A Model Context Protocol (MCP) server for interacting with local documents on Windows systems. This server provides tools to list, load, and process documents with support for OCR on scanned PDFs.

✨ Features

  • 📁 Document Discovery: List all documents in a specified directory

  • ⚡ Document Processing: Convert various document formats to markdown

  • 🔍 OCR Support: Extract text from scanned PDFs using Tesseract OCR

  • 🎯 Token Management: Automatic content truncation based on token limits

  • 📄 Multi-format Support: Handle Word docs, PDFs, PowerPoint, Excel, and more

🛠️ Tools Available

  • list_documents: Find documents by path, name, and extension

  • load_documents: Extract document content as markdown

  • load_scanned_document: Extract text from scanned PDFs using OCR

💻 System Requirements

  • Operating System: Windows 10/11

  • Python: 3.13 or higher

  • Package Manager: uv (recommended)

📋 Prerequisites Installation

1. 🐍 Python 3.13

Download and install Python 3.13 from python.org

2. ⚡ UV Package Manager

Install uv using pip:

pip install uv

3. 📖 Poppler for Windows

Purpose: Required for PDF processing and conversion to images for OCR.

  1. Download the latest Poppler Windows release from: https://github.com/oschwartz10612/poppler-windows/releases/

  2. Extract the ZIP file to:

    D:\Program Files\poppler-24.08.0
  3. The Poppler binaries should be located at:

    D:\Program Files\poppler-24.08.0\Library\bin

Alternative locations: You can install Poppler in any directory, just make sure to update the .env file with the correct path.

4. 👁️ Tesseract OCR

Purpose: Required for extracting text from scanned documents and images.

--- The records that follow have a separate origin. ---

-- ==== Sys2Proof/Machine/FlushBytes.lean ====
section
/-! DEFINITION. The bytes of flush records and flush pages, their parity groups, and their programs (R11, R318, R339, R340). -/

namespace Sys2Proof.Machine

/-- A flush record's bytes with its 8-byte header; `sum` is the CRC-32 of all the records of the flush, for COMPLETE (R340). -/
def flushRecordBytes (sum : Nat) (d : Device) (r : FlushRecord) : Bytes :=
  let framed := fun (typ : Nat) (body : Bytes) => leBytes 2 typ ++ gap 2 ++ leBytes 4 (8 + body.length) ++ body
  match r with
  | .roster home batch ns key tick =>
    framed 1 (leBytes 1 home ++ leBytes 1 (b2n batch) ++ leBytes 2 key.length ++ leBytes 4 ns ++ leBytes 8 tick ++ padded8 key)
  | .copy dom slot fp num f =>
    let c := { newCopy dom fp num with
      slot := slot, plain := f.plain, plainLen := f.plain.length, storedLen := f.len, side := f.side, invocation := f.invocation
      enc := if f.deflate then .deflate else .raw, keygen := (slotOf slot d).keygen }
    framed 2 (leBytes 2 dom ++ leBytes 2 slot ++ padTo 32 fp ++ leBytes 4 num ++ leBytes 4 f.plain.length ++ gap 4 ++ storedOf c d)
  | .manifest tick m => framed 3 (leBytes 8 tick ++ manifestBytes m)
  | .journal p => framed 4 (gap 8 ++ pageBytes 0 d.side p d)
  | .complete n => framed 5 (leBytes 8 n ++ leBytes 4 sum ++ gap 4)

/-- A flush page: the 32-byte header, then record bytes. -/
def flushPage (flush index : Nat) (body : Bytes) : Bytes :=
  let whole := fun crc : Nat => padTo 16384 (leBytes 2 1 ++ gap 2 ++ leBytes 4 flush ++ leBytes 8 index ++ leBytes 4 body.length ++ gap 8 ++
    leBytes 4 crc ++ body)
  whole (crc32 (whole 0))

/-- Record bytes cut into flush pages from page index `i` on; a record goes on in the next page. -/
def flushPages (flush i : Nat) (bytes : Bytes) : List Bytes :=
  (List.range ((bytes.length + 16351) / 16352)).map fun k => flushPage flush (i + k) (slice bytes (k * 16352) 16352)

/-- Pages in groups of 7, each group followed by its P page (R282, R340). -/
def flushGroups : Nat → List Bytes → List (List Bytes)
  | 0, _ => []
  | n + 1, ps => if ps.isEmpty then [] else (ps.take 7 ++ [parityP 16384 (ps.take 7)]) :: flushGroups n (ps.drop 7)

/-- Where the pages of group `pos` go: up to 8 owned channels in distinct channel groups, in each the page that the ring order gives in the
SLC blocks there. -/
def flushTargets (pos : Nat) (d : Device) : List MemberDesc :=
  ((List.range 16).filterMap fun g =>
    (List.range 8).findSome? fun n =>
      let c := 8 * g + n
      let bs := d.map.blocks.filter fun b => b.channel == c && b.slc && b.st < 4
      let pages := match profileOf g d with
        | some p => modePages (pfMode p 1)
        | none => 0
      if !ownsChannel c d || !bit d.peer.driven c || bs.isEmpty || pages == 0 then none
      else (bs[pos / pages % bs.length]?).map fun b => { b.desc with page := pos % pages }).take 8

/-- The pages of one group are programmed. -/
def programGroup (d : Device) (group : List Bytes) : Device :=
  let ts := flushTargets d.map.flushPos d
  let d := { d with map := { d.map with flushPos := d.map.flushPos + 1 } }
  (group.zip ((List.range group.length).filterMap fun i => ts[i % ts.length]?)).foldl (fun d x =>
    let d := nextWriteSeq x.2 d
    emit (.flash 1 x.2 0 (mediaBytes x.2 x.1 (loneHeader 7 x.2.channel d) d)) d) d

/-- Records of a flush are programmed; the pages of flush 0 are numbered on. -/
def programFlush (flush : Nat) (rs : List FlushRecord) (d : Device) : Device :=
  let body := (rs.filter fun r => match r with
    | .complete _ => false
    | _ => true).flatMap (flushRecordBytes 0 d)
  let ps := flushPages flush (if flush == 0 then d.map.flushPage else 0) (rs.flatMap (flushRecordBytes (crc32 body) d))
  let d := (flushGroups ps.length ps).foldl programGroup d
  if flush == 0 then { d with map := { d.map with flushPage := d.map.flushPage + ps.length } } else d

/-- Records of the flush area are written: write-through records at once, those of a power-fail flush with its end (R340, R341). -/
def flushWriteAll (rs : List FlushRecord) (d : Device) : Device := programFlush 0 rs (rs.foldl (fun d r => flushWrite 0 r d) d)

end Sys2Proof.Machine
end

  1. Download Tesseract for Windows from: https://github.com/UB-Mannheim/tesseract/wiki

  2. Install Tesseract following the installer instructions

  3. Make sure Tesseract is added to your system PATH, or note the installation directory

🚀 Project Installation

1. 📥 Clone or Download the Project

git clone <your-repo-url> cd LocalDocs

2. 📦 Install Python Dependencies

uv sync

This will install all required dependencies from pyproject.toml:

  • markitdown[docx,pdf,pptx,xls,xlsx]>=0.1.2 - Document conversion

  • mcp[cli]>=1.10.1 - MCP server framework

  • opencv-python>=4.11.0.86 - Image processing

  • pdf2image>=1.17.0 - PDF to image conversion

  • pytesseract>=0.3.13 - Tesseract OCR wrapper

  • python-dotenv>=1.1.1 - Environment variable management

  • tiktoken>=0.9.0 - Token counting

3. ⚙️ Configure Environment Variables

Create or update the .env file in the project root:

POPPLER_PATH="D:\\Program Files\\poppler-24.08.0\\Library\\bin"

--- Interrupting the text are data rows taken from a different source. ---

-- ==== Sys2Proof/Machine/Time.lean ====
section
/-! DEFINITION. The timebase: PTP, the time state, the time leader, transfer between the peers and the EPOCH pins
(R399 to R411), and what its lock decides (R53, R405). -/

namespace Sys2Proof.Machine

/-- The code of a time state (R404). -/
def TimeSt.code : TimeSt → Nat
  | .unset => 0 | .free => 1 | .acquiring => 2 | .locked => 3 | .holdover => 4

/-- The PTP rank of a state: 0 LOCKED to 3 FREE (R408, R457). -/
def TimeSt.rank : TimeSt → Nat
  | .locked => 0 | .holdover => 1 | .acquiring => 2 | .free => 3 | .unset => 3

/-- The pair's timebase is common: the peers serve together, or have met and the other one has not gone (R405, R411). -/
def pairedTime (d : Device) : Bool := d.peer.st == 1 || d.peer.st == 2 || d.peer.st == 3

/-- This device follows the other peer's time (R408). -/
def isFollower (d : Device) : Bool := pairedTime d && d.time.leader != d.side

/-- The pair's time state: the leader's on a follower (R405). -/
def pairTimeState (d : Device) : Nat := if isFollower d then d.time.peerState else d.time.st.code

/-- The timebase is locked (R405); the peer offset is in 1/128 tick, 16 ticks = 2,048. -/
def timebaseLocked (d : Device) : Bool :=
  (pairTimeState d == 3 || pairTimeState d == 4) &&
    (!pairedTime d || (d.time.peerOffKnown && d.time.peerOff.natAbs ≤ 2048))

/-- The highest tick that a journal page or record names (R407). -/
def journalFloor (d : Device) : Nat :=
  let pages := d.stripe.pages ++ d.stripe.mirror.map (·.page)
  pages.foldl (fun m p => max m p.tick) 0

/-- The snapshots whose cut is on the board, is being placed or waits for an entry. -/
def armedCuts (d : Device) : List Nat :=
  let bodies := (d.board.entries.filter (·.2.state == 1)).map (·.2) ++ d.board.placing.map (·.body) ++ d.board.waiting.map (·.body)
  ((bodies.filter (·.action == 0x03)).map (·.arg % 4096)).eraseDups

/-- Every snapshot cut that has not launched is cancelled, its command completes with Command Sequence Error, and event 0x0202 names it
(R44, R53). -/
def cancelCuts (d : Device) : Device :=
  let cuts := armedCuts d
  let nsOf := fun n => ((d.snap.snaps.find? (·.num == n)).map (·.ns)).getD 0
  let named := cuts.map fun n => n * 2 ^ 32 + nsOf n % 2 ^ 32
  let d := named.foldl (fun d detail => logEvent 0x0202 0x0040 1 detail d) d
  if cuts.isEmpty then d else endCuts cuts d

/-- Bit [4] of OD 0x2010:05 follows the lock; losing it cancels the armed cuts. -/
def refreshTimeLock (d : Device) : Device :=
  let locked := timebaseLocked d
  let d := setCond 4 (!locked) d
  if locked then d else cancelCuts d

/-- The other peer outranks the leader since when; without a serving peer this device leads itself, and while no HEARTBEAT comes nothing
is known of the other rank (R408). -/
def refreshRanks (d : Device) : Device :=
  if !pairedTime d then
    let changed := noServingPeer d && d.power.run == .ready && d.time.leader != d.side
    let d := { d with time := { d.time with otherRanksSince := none, leader := d.side } }
    if changed then logEvent 0x0D03 0x0050 0 d.side d else d
  else if d.peer.st == 3 || !linkPhysical d then { d with time := { d.time with otherRanksSince := none } }
  else
    let mine := d.time.st.rank
    let other := d.time.peerRank
    let otherHigher := if d.time.leader == d.side then other < mine else mine < other
    { d with time := { d.time with
        otherRanksSince := if otherHigher then some (d.time.otherRanksSince.getD d.time.now) else none } }

/-- Change the time state, with its event (R404). -/
def setTimeState (st : TimeSt) (d : Device) : Device :=
  if d.time.st == st then refreshTimeLock d
  else
    let old := d.time.st
    let d := { d with time := { d.time with st := st, goodRun := 0, badRun := 0
                                            lastLocked := if st == TimeSt.locked || old == TimeSt.locked then d.time.now
                                                          else d.time.lastLocked } }
    let d := logEvent 0x0D01 0x0050 0 (old.code * 256 + st.code) d
    refreshTimeLock (refreshRanks d)

/-! ## Master selection (R402, R406) -/

/-- Which data set is the better: the first difference decides. -/
def dataSetLess : List Nat → List Nat → Option Bool
  | x :: xs, y :: ys => if x < y then some true else if y < x then some false else dataSetLess xs ys
  | _, _ => none

/-- The better data set first; equal, the lower port. -/
def masterBefore (a b : Master) : Bool :=
  match dataSetLess a.rank b.rank with
  | some r => r
  | none => a.port < b.port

Note: Update the path to match your Poppler installation location.

🔧 Configuration for MCP Clients

🤖 Claude Desktop Configuration

Add the following configuration to your Claude Desktop config.json file:

  • First argument: Path to your documents directory

    • Example: "C:\\Users\\YourUsername\\Documents\\MyDocuments"

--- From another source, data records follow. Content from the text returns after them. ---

-- ==== Sys2Proof/Machine/DictBase.lean ====
section
/-! DEFINITION. The dictionary's serialiser: when it answers, access rules, sessions, window cursors, persistence and shared
writes (R55 to R72, R87 to R94, R188, R457, R531). -/

namespace Sys2Proof.Machine

/-- What became of an access: it failed and changed nothing more, it is done, or its answer comes later. -/
inductive OdRes where
  | fail (code : Nat) (d : Device)
  | done (d : Device)
  | held (d : Device)
  deriving DecidableEq, Repr

/-! ## When the dictionary answers (R57, R94) -/

/-- Entries that the AO domain serves by itself. -/
def aoEntry (idx : Nat) : Bool :=
  (0x1000 ≤ idx && idx ≤ 0x1FFF) || idx == 0x2000 || idx == 0x2010 || (0x2200 ≤ idx && idx ≤ 0x2240) ||
    (0x2E00 ≤ idx && idx ≤ 0x2EFF) || idx == 0x2D40

/-- The start-up step at whose end the owning unit of an entry has started. -/
def unitStep (idx : Nat) : Nat :=
  if 0x2F00 ≤ idx && idx ≤ 0x2FFF then 3
  else if (0x2300 ≤ idx && idx ≤ 0x2327) || (0x3000 ≤ idx && idx ≤ 0x30FF) || (0x3200 ≤ idx && idx ≤ 0x32FF) then 5
  else if idx == 0x2100 || (0x2D00 ≤ idx && idx ≤ 0x2DFF) then 6
  else if 0x3400 ≤ idx && idx ≤ 0x34FF then 7
  else 12

/-- The way of an accessor: 1 CAN FD, 2 in band. -/
def wayOf : Accessor → Nat
  | .can _ => 1
  | .inband _ => 2
  | .firmware _ _ => 0

/-- The boot firmware has been verified. -/
def verified (d : Device) : Bool := d.power.run == .ready || (d.power.run == .starting && 3 < d.power.stage)

/-- The device answers dictionary accesses at all: PORST_N is not asserted. -/
def dictAnswers (d : Device) : Bool := d.power.run != .unpowered && d.power.run != .reset

/-- Why the dictionary does not serve an entry now. `s`: it carries S. -/
def notServed (acc : Accessor) (idx : Nat) (s : Bool) (d : Device) : Option Nat :=
  if d.power.run == .ready then none
  else if verified d then
    (if aoEntry idx || unitStep idx < d.power.stage then none else some 0x08000022)
  else if aoEntry idx && wayOf acc != 2 && !s then none
  else some 0x08000022

/-! ## Sessions (R89 to R93, R531, R535) -/

/-- The accessor may reach S entries: it holds a session, or it is secure firmware. -/
def hasSession (acc : Accessor) (d : Device) : Bool :=
  match acc with
  | .firmware _ secure => secure
  | a => d.dict.sessions.any (·.acc == a)

/-- An access to an S entry keeps the session open. -/
def touchSession (acc : Accessor) (d : Device) : Device :=
  { d with dict := { d.dict with
    sessions := d.dict.sessions.map fun x => if x.acc == acc then { x with last := d.time.now } else x } }

/-- The entry carries S. -/
def isSecret (idx sub : Nat) : Bool := (odEntry? idx sub).any (·.s)

/-- Sessions close, and with each the open assembly of an S entry (R87, R92). -/
def closeSessions (f : Session → Bool) (d : Device) : Device :=
  let gone := d.dict.sessions.filter f
  { d with dict := { d.dict with
    sessions := d.dict.sessions.filter fun x => !f x
    assemblies := d.dict.assemblies.filter fun a => !(isSecret a.idx a.sub && gone.any (·.acc == a.acc)) } }

def closeSession (acc : Accessor) (d : Device) : Device := closeSessions (fun x => x.acc == acc) d

/-- Event 0x1102: 1 open, 2 refused, 3 lockout. -/
def sessionEvent (kind record way : Nat) (d : Device) : Device := logEvent 0x1102 0x0072 0 (kind * 256 + record * 16 + way) d

/-- Another CAN FD client node holds a session. -/
def canTaken (acc : Accessor) (d : Device) : Bool :=
  wayOf acc == 1 && d.dict.sessions.any fun x => wayOf x.acc == 1 && x.acc != acc

/-- A read of OD 0x3210:01: 32 fresh bytes bound to the accessor. -/
def challengeRead (acc : Accessor) (d : Device) : Except Nat (Bytes × Device) :=
  if d.cipher.alarm == 1 || canTaken acc d then .error 0x08000022
  else
    let r := drawBytes 4 d
    .ok (r.1, { r.2 with dict := { r.2.dict with
      challenges := ⟨acc, r.1, d.time.now⟩ :: r.2.dict.challenges.filter (·.acc != acc) } })

/-- The number of an accessor in its way. -/
def accNumber : Accessor → Nat
  | .can n => n
  | .inband p => p
  | .firmware c _ => c

/-- What the owner signs (R90). -/
def sessionDigest (acc : Accessor) (challenge : Bytes) : Bytes :=
  sha384 (challenge ++ leBytes 4 Config.serialNumber.toNat ++ leBytes 1 (wayOf acc) ++ leBytes 1 (accNumber acc))

/-- The lowest valid owner record under which a signature verifies. -/
def ownerVerifies (digest sig : Bytes) (d : Device) : Option Nat :=
  (d.sec.owners.zipIdx.find? fun o => o.1.st == .valid && ecdsaVerify o.1.key digest sig).map (·.2 + 1)

def wayLock (way : Nat) (d : Device) : WayLock := if way == 1 then d.dict.lockCan else d.dict.lockBand
def setWayLock (way : Nat) (l : WayLock) (d : Device) : Device :=
  { d with dict := if way == 1 then { d.dict with lockCan := l } else { d.dict with lockBand := l } }

/-- A response to the accessor's challenge (R90, R91, R531). DESIGN CHOICE (log 211): a response refused because the way is locked or no
owner key is enrolled is not taken, and leaves the challenge live. -/
def sessionResponse (acc : Accessor) (sig : Bytes) (d : Device) : OdRes :=
  let way := wayOf acc
  let lock := wayLock way d
  if lock.until?.isSome || way == 0 then .fail 0x08000020 d
  else if !d.sec.owners.any (·.st == .valid) then .fail 0x08000020 d
  else match d.dict.challenges.find? (·.acc == acc) with
    | none => .fail 0x08000020 d
    | some c =>
      let d := { d with dict := { d.dict with challenges := d.dict.challenges.filter (·.acc != acc) } }
      if c.readAt + sec 30 < d.time.now then .fail 0x08000020 d
      else if canTaken acc d then .fail 0x08000022 d
      else match ownerVerifies (sessionDigest acc c.value) sig d with
        | some n =>
          let s : Session := ⟨acc, d.time.now, n⟩
          let d := { d with dict := { d.dict with sessions := s :: d.dict.sessions.filter (·.acc != acc) } }
          .done (sessionEvent 1 n way (setWayLock way ⟨0, none⟩ d))
        | none =>
          let d := sessionEvent 2 0 way d
          if lock.failures + 1 < 3 then .fail 0x08000020 (setWayLock way ⟨lock.failures + 1, none⟩ d)
          else
            let d := setWayLock way ⟨0, some (d.time.now + sec 60)⟩ d
            .fail 0x08000020 (sendEmcy 0xFF00 0x1102 (sessionEvent 3 0 way d))

/-- A session closes when its idle time has passed. -/
def execSessionIdleTimeout (acc : Accessor) (s : State) : Host.Outcome State Fault Refusal :=
  next s fun d => match d.dict.sessions.find? (·.acc == acc) with
    | some x => closeSession acc (waitUntil (x.last + sec (odVal 0x3210 4 d)) d)
    | none => d

/-- The lockout of a way ends. -/
def execSessionLockoutExpiry (inband : Bool) (s : State) : Host.Outcome State Fault Refusal :=
  next s fun d =>
    let way := if inband then 2 else 1
    match (wayLock way d).until? with
    | some t => setWayLock way ⟨0, none⟩ (waitUntil t d)
    | none => d

/-- A challenge lapses 30 s after its read. -/
def execChallengeExpiry (acc : Accessor) (s : State) : Host.Outcome State Fault Refusal :=
  next s fun d => match d.dict.challenges.find? (·.acc == acc) with
    | some c =>
      let d := waitUntil (c.readAt + sec 30) d
      { d with dict := { d.dict with challenges := d.dict.challenges.filter (·.acc != acc) } }
    | none => d

/-- An assembly ends without effect after 10 s without a part. -/
def execAssemblyTimeout (acc : Accessor) (s : State) : Host.Outcome State Fault Refusal :=
  next s fun d => match d.dict.assemblies.find? (·.acc == acc) with
    | some a =>
      let d := waitUntil (a.last + sec 10) d
      { d with dict := { d.dict with assemblies := d.dict.assemblies.filter (·.acc != acc) } }
    | none => d

/-! ## Persistence (R61) -/

/-- Index, subindex and record number of a key of the value store. -/
def keyIdx (k : Nat) : Nat := k / 2 ^ 20 / 256
def keySub (k : Nat) : Nat := k / 2 ^ 20 % 256

/-- The entry of a key is persistent. -/
def isPersistent (k : Nat) : Bool := (odEntry? (keyIdx k) (keySub k)).any (·.p)

/-- The newer copy whose CRC-32 is valid. -/
def newerCopy (d : Device) : Option NvCopy :=
  match d.dict.nvA.valid, d.dict.nvB.valid with
  | true, true => some (if d.dict.nvB.seq < d.dict.nvA.seq then d.dict.nvA else d.dict.nvB)
  | true, false => some d.dict.nvA
  | false, true => some d.dict.nvB
  | false, false => none

/-- The P entries in force are programmed into the older copy. -/
def persist (d : Device) : Device :=
  let cells := d.dict.cells.filter fun r => isPersistent r.1
  let seq := max d.dict.nvA.seq d.dict.nvB.seq + 1
  let c : NvCopy := ⟨seq, true, cells⟩
  if d.dict.nvA.valid && (!d.dict.nvB.valid || d.dict.nvB.seq < d.dict.nvA.seq) then { d with dict := { d.dict with nvB := c } }
  else { d with dict := { d.dict with nvA := c } }

/-- The value of an entry in the persistent area; the default where it is not persistent or no copy is valid. -/
def savedValue (idx sub sel : Nat) (d : Device) : Nat :=
  let dflt := odDefault d.nodeId idx sub sel
  if !isPersistent (odKey idx sub sel) then dflt
  else match newerCopy d with
    | some c => tblGetD c.cells (odKey idx sub sel) dflt
    | none => dflt

/-! ## Window cursors (R69 to R72) -/

def cursorOf (acc : Accessor) (win : Nat) (d : Device) : Cursor :=
  (d.dict.cursors.find? fun c => c.acc == acc && c.win == win).getD ⟨acc, win, 0, 0⟩

def setCursor (c : Cursor) (d : Device) : Device :=
  { d with dict := { d.dict with cursors := c :: d.dict.cursors.filter fun x => !(x.acc == c.acc && x.win == c.win) } }

/-- An access to the record has been made: Select advances when Step is 1, no further than the entry count. -/
def stepCursor (acc : Accessor) (win : Nat) (d : Device) : Device :=
  let c := cursorOf acc win d
  if c.step == 1 && c.select < (windowCount win).getD 0 then setCursor { c with select := c.select + 1 } d else d

/-- A write to Select or Step of a window. -/
def cursorWrite (acc : Accessor) (win sub v : Nat) (d : Device) : OdRes :=
  let c := cursorOf acc win d
  if sub == 1 then
    (if (windowCount win).getD 0 ≤ v then .fail 0x06090030 d else .done (setCursor { c with select := v } d))
  else if 1 < v then .fail 0x06090030 d
  else .done (setCursor { c with step := v } d)

/-! ## The checks that every write meets (R57 to R60) -/

/-- The record's number that an access reaches: the cursor of a window, otherwise 0. -/
def selOf (acc : Accessor) (idx sub : Nat) (d : Device) : Nat :=
  if sub == 2 && (windowCount idx).isSome then (cursorOf acc idx d).select else 0

/-- Length and form of a value (R58). -/
def valueForm (t : OdType) (v : Bytes) : Option Nat :=
  match t with
  | .bool => if v.length != 1 then some 0x06070010 else if 1 < leNat v then some 0x06090030 else none
  | .vis n =>
    let text := v.takeWhile (· != 0)
    if n < v.length then some 0x06070010
    else if text.any fun b => b.toNat < 0x20 || 0x7E < b.toNat then some 0x06090030 else none
  | .dom n => if n < v.length then some 0x06070010 else none
  | t => if v.length != t.size then some 0x06070010 else none

/-- A value outside the range that its table gives (0x0609_0030). -/
def valueRange (e : OdEntry) (v : Bytes) : Option Nat :=
  match e.typ with
  | .u8 => range (leNat v) | .u16 => range (leNat v) | .u32 => range (leNat v) | .u64 => range (leNat v)
  | _ => none
where
  range (n : Nat) : Option Nat := if n < e.lo || e.hi < n then some 0x06090030 else none

/-- An index that the dictionary does not hold, or a subindex that its object does not have. -/
def missing (idx sub : Nat) : Option Nat :=
  if (odObject idx).isEmpty then some 0x06020000
  else if (odEntry? idx sub).isNone then some 0x06090011
  else none

/-- Entries that a standard service changes on the device's part (R65, R66). -/
def standardService (idx sub : Nat) : Bool :=
  (idx == 0x2410 && 1 ≤ sub) || (idx == 0x2220 && sub == 1) || (idx == 0x2010 && (sub == 0x0C || sub == 0x0D)) || (idx == 0x2230 && 1 ≤ sub)

/-- First failure of a write, or of a part of one, among existence, service, access and session. `free`: the entry needs no session. -/
def writeGate (acc : Accessor) (idx sub : Nat) (free : Bool) (d : Device) : Option Nat :=
  match missing idx sub, odEntry? idx sub with
  | some c, _ => some c
  | none, none => some 0x06090011
  | none, some e =>
    match notServed acc idx e.s d with
    | some c => some c
    | none =>
      if e.acc == .cst || (e.acc == .ro && wayOf acc != 0) then some 0x06010002
      else if e.s && !free && !hasSession acc d then some 0x08000020
      else none

/-- First failure of a whole value: the gate, the idle unit of an L entry, then the value's form and range. -/
def writeFailure (acc : Accessor) (idx sub : Nat) (v : Bytes) (idle : Bool) (free : Bool) (d : Device) : Option Nat :=
  match writeGate acc idx sub free d, odEntry? idx sub with
  | some c, _ => some c
  | none, none => none
  | none, some e =>
    if e.l && !idle then some 0x08000022
    else match valueForm e.typ v with
      | some c => some c
      | none => valueRange e v

/-- First failure of a read. -/
def readFailure (acc : Accessor) (idx sub : Nat) (d : Device) : Option Nat :=
  match missing idx sub, odEntry? idx sub with
  | some c, _ => some c
  | none, none => some 0x06090011
  | none, some e =>
    match notServed acc idx e.s d with
    | some c => some c
    | none =>
      if e.acc == .wo then some 0x06010001
      else if e.s && !hasSession acc d then some 0x08000020
      else none

/-! ## Shared writes (R188) -/

/-- How a shared write may go: 0 here alone, 1 to both peers, none refused. -/
def sharedWay (d : Device) : Option Nat :=
  if noServingPeer d then some 0 else if pairUp d then some 1 else none

/-- The write goes to the other peer, and its answer waits for TABLE_ACK. -/
def syncWrite (acc : Accessor) (reply : ReplyTo) (idx sub sel : Nat) (v : Bytes) (d : Device) : Device :=
  let entry := if (windowCount idx).isSome then sel else 0xFFFFFFFF
  let h : HeldWrite := ⟨d.dict.nextReq, acc, reply, idx, sub, entry, v, none⟩
  sendLink (.tableSync idx sub entry 0 v)
    { d with dict := { d.dict with held := d.dict.held ++ [h], nextReq := d.dict.nextReq + 1 } }

end Sys2Proof.Machine
end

    • Use double backslashes for Windows paths in JSON

  • Second argument: Maximum tokens per document

    • Example: "30000"

    • Adjust based on your needs and Claude's token limits

📝 Example Configurations

For different document locations:

{ "mcpServers": { "local-documents": { "command": "uv", "args": [ "--directory", "C:\\Users\\YourUsername\\Documents\\LocalDocs", "run", "server.py", "C:\\Users\\YourUsername\\Documents\\MyDocuments", "30000" ] } } }

🎯 Usage

🚀 Starting the Server

The server is automatically started when Claude Desktop loads with the configured settings.

🔄 Available Operations

  1. 📋 List Documents: Discover all documents in your configured directory

  2. 📄 Load Standard Documents: Process Word docs, PDFs, PowerPoint, Excel files

  3. 🔍 Load Scanned Documents: Use OCR to extract text from scanned PDFs

📊 Response Format

The server returns structured responses with:

  • Document paths and metadata

  • Token usage information

  • Processing time (for OCR operations)

  • Extracted content in markdown format

🛠️ Troubleshooting

⚠️ Common Issues

  1. 🔍 Poppler not found

    • Verify Poppler installation path

    • Check .env file configuration

    • Ensure path uses double backslashes in Windows

  2. 👁️ Tesseract not found

    • Verify Tesseract installation

    • Add Tesseract to system PATH

    • Restart command prompt/PowerShell

  3. 🔐 Permission denied errors

    • Ensure the document directory is accessible

    • Check file permissions

    • Run as administrator if necessary

  4. ❌ Import errors

    • Verify all dependencies are installed: uv sync

    • Check Python version: python --version

    • Ensure you're using Python 3.13

  5. ⏳ Large document processing

    • Reduce token limit for better performance

    • Consider splitting large documents

    • Monitor memory usage during OCR operations

🐛 Debug Information

To get more detailed error information, check the Claude Desktop logs or run the server manually in a PowerShell window.

📁 File Structure

LocalDocs/ ├── server.py # Main MCP server ├── pyproject.toml # Project dependencies ├── .env # Environment configuration ├── README.md # This documentation ├── src/ │ └── instructions.md # Assistant instructions └── utils/ ├── __init__.py ├── markitdown.py # Document conversion ├── max_tokens.py # Token management ├── ocr.py # OCR processing ├── path_files.py # File discovery └── prompts.py # Instruction loading

📄 Supported Document Formats

  • 📊 Microsoft Office: .docx, .xlsx, .pptx

  • 📖 PDF: Regular PDFs and scanned PDFs (via OCR)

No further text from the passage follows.